WORK REQUIRED: Down to the last line, retype each line of the entries exactly, starting with the one that contains "let takes (y".

╔══

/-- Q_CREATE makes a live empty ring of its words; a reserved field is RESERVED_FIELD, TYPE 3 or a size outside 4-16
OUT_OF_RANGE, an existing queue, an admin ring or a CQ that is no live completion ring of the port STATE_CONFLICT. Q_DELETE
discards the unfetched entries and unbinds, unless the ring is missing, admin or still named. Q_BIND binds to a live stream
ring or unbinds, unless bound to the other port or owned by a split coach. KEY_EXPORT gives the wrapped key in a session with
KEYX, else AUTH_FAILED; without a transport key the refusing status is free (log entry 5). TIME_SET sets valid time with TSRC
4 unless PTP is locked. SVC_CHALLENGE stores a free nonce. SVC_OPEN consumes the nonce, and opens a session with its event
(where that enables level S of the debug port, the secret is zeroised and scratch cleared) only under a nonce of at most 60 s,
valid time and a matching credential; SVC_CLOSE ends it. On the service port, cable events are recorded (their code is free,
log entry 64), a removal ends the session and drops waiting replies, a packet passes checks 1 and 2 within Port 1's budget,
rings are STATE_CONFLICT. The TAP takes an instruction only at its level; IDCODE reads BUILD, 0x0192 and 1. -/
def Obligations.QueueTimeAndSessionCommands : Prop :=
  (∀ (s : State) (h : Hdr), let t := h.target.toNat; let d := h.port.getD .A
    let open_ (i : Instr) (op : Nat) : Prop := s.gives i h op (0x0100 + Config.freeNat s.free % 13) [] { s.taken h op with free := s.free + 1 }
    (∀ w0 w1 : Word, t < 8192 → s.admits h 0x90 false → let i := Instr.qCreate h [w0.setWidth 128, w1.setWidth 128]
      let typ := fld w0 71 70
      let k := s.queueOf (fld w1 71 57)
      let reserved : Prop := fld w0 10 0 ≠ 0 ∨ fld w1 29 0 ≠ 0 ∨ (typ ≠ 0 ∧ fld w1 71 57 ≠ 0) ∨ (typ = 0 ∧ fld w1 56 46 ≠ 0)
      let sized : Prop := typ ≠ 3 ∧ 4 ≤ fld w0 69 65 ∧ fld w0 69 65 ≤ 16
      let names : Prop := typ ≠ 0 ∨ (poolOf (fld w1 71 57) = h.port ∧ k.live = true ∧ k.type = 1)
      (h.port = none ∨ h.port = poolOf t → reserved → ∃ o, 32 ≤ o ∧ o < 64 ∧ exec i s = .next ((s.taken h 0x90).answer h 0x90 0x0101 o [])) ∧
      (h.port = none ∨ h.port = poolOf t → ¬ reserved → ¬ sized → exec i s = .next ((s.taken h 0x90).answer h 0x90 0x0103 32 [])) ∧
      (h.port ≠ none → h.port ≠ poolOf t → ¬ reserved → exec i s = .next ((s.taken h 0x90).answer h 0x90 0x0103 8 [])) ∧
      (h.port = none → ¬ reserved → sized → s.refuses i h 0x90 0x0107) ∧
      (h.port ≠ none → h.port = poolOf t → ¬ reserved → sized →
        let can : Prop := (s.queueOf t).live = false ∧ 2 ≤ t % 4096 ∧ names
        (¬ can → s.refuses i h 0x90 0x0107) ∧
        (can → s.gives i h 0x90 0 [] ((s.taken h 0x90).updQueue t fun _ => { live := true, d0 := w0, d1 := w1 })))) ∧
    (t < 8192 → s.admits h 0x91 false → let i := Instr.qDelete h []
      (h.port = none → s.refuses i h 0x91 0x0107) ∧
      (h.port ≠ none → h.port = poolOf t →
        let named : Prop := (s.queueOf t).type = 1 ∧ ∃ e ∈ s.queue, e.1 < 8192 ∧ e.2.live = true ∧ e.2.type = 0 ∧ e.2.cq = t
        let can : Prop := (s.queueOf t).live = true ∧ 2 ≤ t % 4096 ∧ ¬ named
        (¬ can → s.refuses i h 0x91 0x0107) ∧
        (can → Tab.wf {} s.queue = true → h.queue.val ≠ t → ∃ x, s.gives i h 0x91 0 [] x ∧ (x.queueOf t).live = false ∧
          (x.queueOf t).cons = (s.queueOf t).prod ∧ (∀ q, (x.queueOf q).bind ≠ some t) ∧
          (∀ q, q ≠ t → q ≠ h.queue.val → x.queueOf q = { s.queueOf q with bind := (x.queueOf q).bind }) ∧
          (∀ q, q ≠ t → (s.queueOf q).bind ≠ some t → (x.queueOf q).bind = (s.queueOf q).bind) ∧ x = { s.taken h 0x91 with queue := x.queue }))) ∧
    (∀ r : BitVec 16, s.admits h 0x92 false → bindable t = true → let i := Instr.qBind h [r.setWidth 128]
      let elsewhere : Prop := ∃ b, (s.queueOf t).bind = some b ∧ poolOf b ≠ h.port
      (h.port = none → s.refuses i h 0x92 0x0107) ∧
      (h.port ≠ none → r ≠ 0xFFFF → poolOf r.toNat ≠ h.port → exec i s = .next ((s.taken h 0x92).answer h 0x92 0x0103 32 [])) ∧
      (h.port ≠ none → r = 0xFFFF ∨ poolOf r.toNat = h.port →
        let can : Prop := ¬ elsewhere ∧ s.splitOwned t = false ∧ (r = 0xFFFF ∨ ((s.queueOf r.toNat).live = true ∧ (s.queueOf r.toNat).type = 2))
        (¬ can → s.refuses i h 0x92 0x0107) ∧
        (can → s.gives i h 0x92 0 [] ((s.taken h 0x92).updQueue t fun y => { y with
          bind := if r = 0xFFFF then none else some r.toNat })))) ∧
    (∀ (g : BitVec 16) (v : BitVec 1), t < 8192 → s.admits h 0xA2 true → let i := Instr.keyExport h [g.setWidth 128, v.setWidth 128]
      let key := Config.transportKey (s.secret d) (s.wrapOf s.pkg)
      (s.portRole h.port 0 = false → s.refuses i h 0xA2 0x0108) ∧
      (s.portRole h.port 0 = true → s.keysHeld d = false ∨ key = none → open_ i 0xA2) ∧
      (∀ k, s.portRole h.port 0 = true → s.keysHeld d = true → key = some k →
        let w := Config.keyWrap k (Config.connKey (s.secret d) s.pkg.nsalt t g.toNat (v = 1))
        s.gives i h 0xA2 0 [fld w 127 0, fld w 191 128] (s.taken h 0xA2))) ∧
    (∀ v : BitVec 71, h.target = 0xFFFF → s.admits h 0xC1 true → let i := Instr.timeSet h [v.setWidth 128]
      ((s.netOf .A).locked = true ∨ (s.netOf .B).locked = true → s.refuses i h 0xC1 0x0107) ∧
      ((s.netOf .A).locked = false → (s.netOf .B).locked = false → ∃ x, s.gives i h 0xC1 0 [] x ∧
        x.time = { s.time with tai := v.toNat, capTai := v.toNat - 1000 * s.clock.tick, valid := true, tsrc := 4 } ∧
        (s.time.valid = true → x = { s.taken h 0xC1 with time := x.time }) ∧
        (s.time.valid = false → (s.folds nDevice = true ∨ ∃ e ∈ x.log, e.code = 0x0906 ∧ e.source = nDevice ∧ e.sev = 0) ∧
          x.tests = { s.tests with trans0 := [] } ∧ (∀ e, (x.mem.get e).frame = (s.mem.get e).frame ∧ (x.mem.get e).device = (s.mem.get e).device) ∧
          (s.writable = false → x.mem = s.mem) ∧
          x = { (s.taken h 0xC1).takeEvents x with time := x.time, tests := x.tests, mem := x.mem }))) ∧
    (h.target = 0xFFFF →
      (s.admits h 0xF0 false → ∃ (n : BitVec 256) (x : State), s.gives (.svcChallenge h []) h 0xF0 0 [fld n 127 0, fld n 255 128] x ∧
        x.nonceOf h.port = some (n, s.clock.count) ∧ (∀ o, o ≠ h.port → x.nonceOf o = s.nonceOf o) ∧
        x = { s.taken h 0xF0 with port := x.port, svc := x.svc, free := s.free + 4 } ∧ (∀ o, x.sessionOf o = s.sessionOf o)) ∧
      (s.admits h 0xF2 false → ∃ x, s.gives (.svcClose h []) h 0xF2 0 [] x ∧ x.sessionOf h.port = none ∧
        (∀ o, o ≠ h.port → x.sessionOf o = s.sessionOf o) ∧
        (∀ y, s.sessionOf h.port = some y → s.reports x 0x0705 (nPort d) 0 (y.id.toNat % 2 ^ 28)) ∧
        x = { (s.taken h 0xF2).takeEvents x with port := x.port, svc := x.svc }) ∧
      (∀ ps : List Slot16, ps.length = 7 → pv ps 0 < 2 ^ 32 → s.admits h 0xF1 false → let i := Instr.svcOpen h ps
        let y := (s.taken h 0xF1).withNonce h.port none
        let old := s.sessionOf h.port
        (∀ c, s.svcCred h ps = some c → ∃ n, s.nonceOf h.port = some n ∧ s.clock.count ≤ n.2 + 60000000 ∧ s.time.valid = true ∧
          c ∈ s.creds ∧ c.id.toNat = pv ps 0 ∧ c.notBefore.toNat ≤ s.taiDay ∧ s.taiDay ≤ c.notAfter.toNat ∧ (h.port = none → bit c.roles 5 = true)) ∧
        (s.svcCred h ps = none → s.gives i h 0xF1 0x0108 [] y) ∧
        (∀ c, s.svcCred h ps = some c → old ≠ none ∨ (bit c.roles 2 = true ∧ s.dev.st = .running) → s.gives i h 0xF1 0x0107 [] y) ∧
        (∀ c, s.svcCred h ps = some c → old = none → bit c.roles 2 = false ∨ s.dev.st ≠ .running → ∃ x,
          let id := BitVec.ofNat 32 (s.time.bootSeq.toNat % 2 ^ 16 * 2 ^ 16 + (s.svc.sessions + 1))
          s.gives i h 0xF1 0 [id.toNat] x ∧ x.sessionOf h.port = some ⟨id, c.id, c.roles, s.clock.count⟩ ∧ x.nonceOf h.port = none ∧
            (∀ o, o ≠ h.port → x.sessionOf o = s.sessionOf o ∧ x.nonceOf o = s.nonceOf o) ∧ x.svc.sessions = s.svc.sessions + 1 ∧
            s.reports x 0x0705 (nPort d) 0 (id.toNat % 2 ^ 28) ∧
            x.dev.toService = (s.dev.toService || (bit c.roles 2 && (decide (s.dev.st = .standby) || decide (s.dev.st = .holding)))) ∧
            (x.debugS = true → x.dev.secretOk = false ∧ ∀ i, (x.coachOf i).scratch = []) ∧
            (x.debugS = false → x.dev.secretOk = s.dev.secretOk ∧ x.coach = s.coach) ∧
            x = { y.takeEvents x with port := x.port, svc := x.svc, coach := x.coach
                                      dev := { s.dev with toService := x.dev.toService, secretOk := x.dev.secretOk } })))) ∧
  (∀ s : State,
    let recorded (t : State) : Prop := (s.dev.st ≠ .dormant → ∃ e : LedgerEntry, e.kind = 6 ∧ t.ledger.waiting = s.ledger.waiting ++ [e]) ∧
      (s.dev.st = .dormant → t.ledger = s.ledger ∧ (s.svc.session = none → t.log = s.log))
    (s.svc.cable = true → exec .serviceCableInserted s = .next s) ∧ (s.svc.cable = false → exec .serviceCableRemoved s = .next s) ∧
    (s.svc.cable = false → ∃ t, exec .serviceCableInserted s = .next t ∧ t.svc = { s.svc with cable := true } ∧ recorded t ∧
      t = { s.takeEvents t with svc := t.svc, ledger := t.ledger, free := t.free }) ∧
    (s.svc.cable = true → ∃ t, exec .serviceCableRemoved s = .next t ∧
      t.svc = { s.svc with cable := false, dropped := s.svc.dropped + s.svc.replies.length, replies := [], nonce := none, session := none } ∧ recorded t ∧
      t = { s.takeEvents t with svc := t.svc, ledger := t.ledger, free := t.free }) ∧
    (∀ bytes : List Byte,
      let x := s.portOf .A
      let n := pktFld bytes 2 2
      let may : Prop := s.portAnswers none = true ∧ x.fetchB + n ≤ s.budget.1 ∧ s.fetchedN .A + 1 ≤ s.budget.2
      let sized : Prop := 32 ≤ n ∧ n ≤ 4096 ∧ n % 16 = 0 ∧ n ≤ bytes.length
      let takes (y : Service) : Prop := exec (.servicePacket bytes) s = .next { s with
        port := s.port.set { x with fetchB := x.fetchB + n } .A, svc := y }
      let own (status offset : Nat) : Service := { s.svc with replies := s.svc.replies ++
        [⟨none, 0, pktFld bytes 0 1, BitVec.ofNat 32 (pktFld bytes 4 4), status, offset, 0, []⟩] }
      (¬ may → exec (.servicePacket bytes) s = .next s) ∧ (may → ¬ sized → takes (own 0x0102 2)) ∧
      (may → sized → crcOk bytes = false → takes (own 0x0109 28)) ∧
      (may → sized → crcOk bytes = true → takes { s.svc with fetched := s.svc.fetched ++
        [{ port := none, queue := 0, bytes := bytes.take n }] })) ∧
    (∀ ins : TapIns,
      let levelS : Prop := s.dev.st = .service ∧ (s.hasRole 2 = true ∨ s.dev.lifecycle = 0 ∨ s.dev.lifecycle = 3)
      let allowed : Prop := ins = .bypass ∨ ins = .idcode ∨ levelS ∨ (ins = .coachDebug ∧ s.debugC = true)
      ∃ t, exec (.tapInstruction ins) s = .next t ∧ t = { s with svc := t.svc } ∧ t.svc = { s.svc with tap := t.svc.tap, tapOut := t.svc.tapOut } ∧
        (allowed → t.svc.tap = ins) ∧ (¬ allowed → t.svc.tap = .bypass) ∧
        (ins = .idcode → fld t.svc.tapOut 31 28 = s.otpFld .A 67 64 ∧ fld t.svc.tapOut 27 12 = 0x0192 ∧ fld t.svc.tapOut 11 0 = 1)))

╚══

SOLVED EXERCISE:
      let takes (y : Service) : Prop := exec (.servicePacket bytes) s = .next { s with
        port := s.port.set { x with fetchB := x.fetchB + n } .A, svc := y }
      let own (status offset : Nat) : Service := { s.svc with replies := s.svc.replies ++
        [⟨none, 0, pktFld bytes 0 1, BitVec.ofNat 32 (pktFld bytes 4 4), status, offset, 0, []⟩] }
      (¬ may → exec (.servicePacket bytes) s = .next s) ∧ (may → ¬ sized → takes (own 0x0102 2)) ∧
      (may → sized → crcOk bytes = false → takes (own 0x0109 28)) ∧
      (may → sized → crcOk bytes = true → takes { s.svc with fetched := s.svc.fetched ++
        [{ port := none, queue := 0, bytes := bytes.take n }] })) ∧
    (∀ ins : TapIns,
      let levelS : Prop := s.dev.st = .service ∧ (s.hasRole 2 = true ∨ s.dev.lifecycle = 0 ∨ s.dev.lifecycle = 3)
      let allowed : Prop := ins = .bypass ∨ ins = .idcode ∨ levelS ∨ (ins = .coachDebug ∧ s.debugC = true)
      ∃ t, exec (.tapInstruction ins) s = .next t ∧ t = { s with svc := t.svc } ∧ t.svc = { s.svc with tap := t.svc.tap, tapOut := t.svc.tapOut } ∧
        (allowed → t.svc.tap = ins) ∧ (¬ allowed → t.svc.tap = .bypass) ∧
        (ins = .idcode → fld t.svc.tapOut 31 28 = s.otpFld .A 67 64 ∧ fld t.svc.tapOut 27 12 = 0x0192 ∧ fld t.svc.tapOut 11 0 = 1)))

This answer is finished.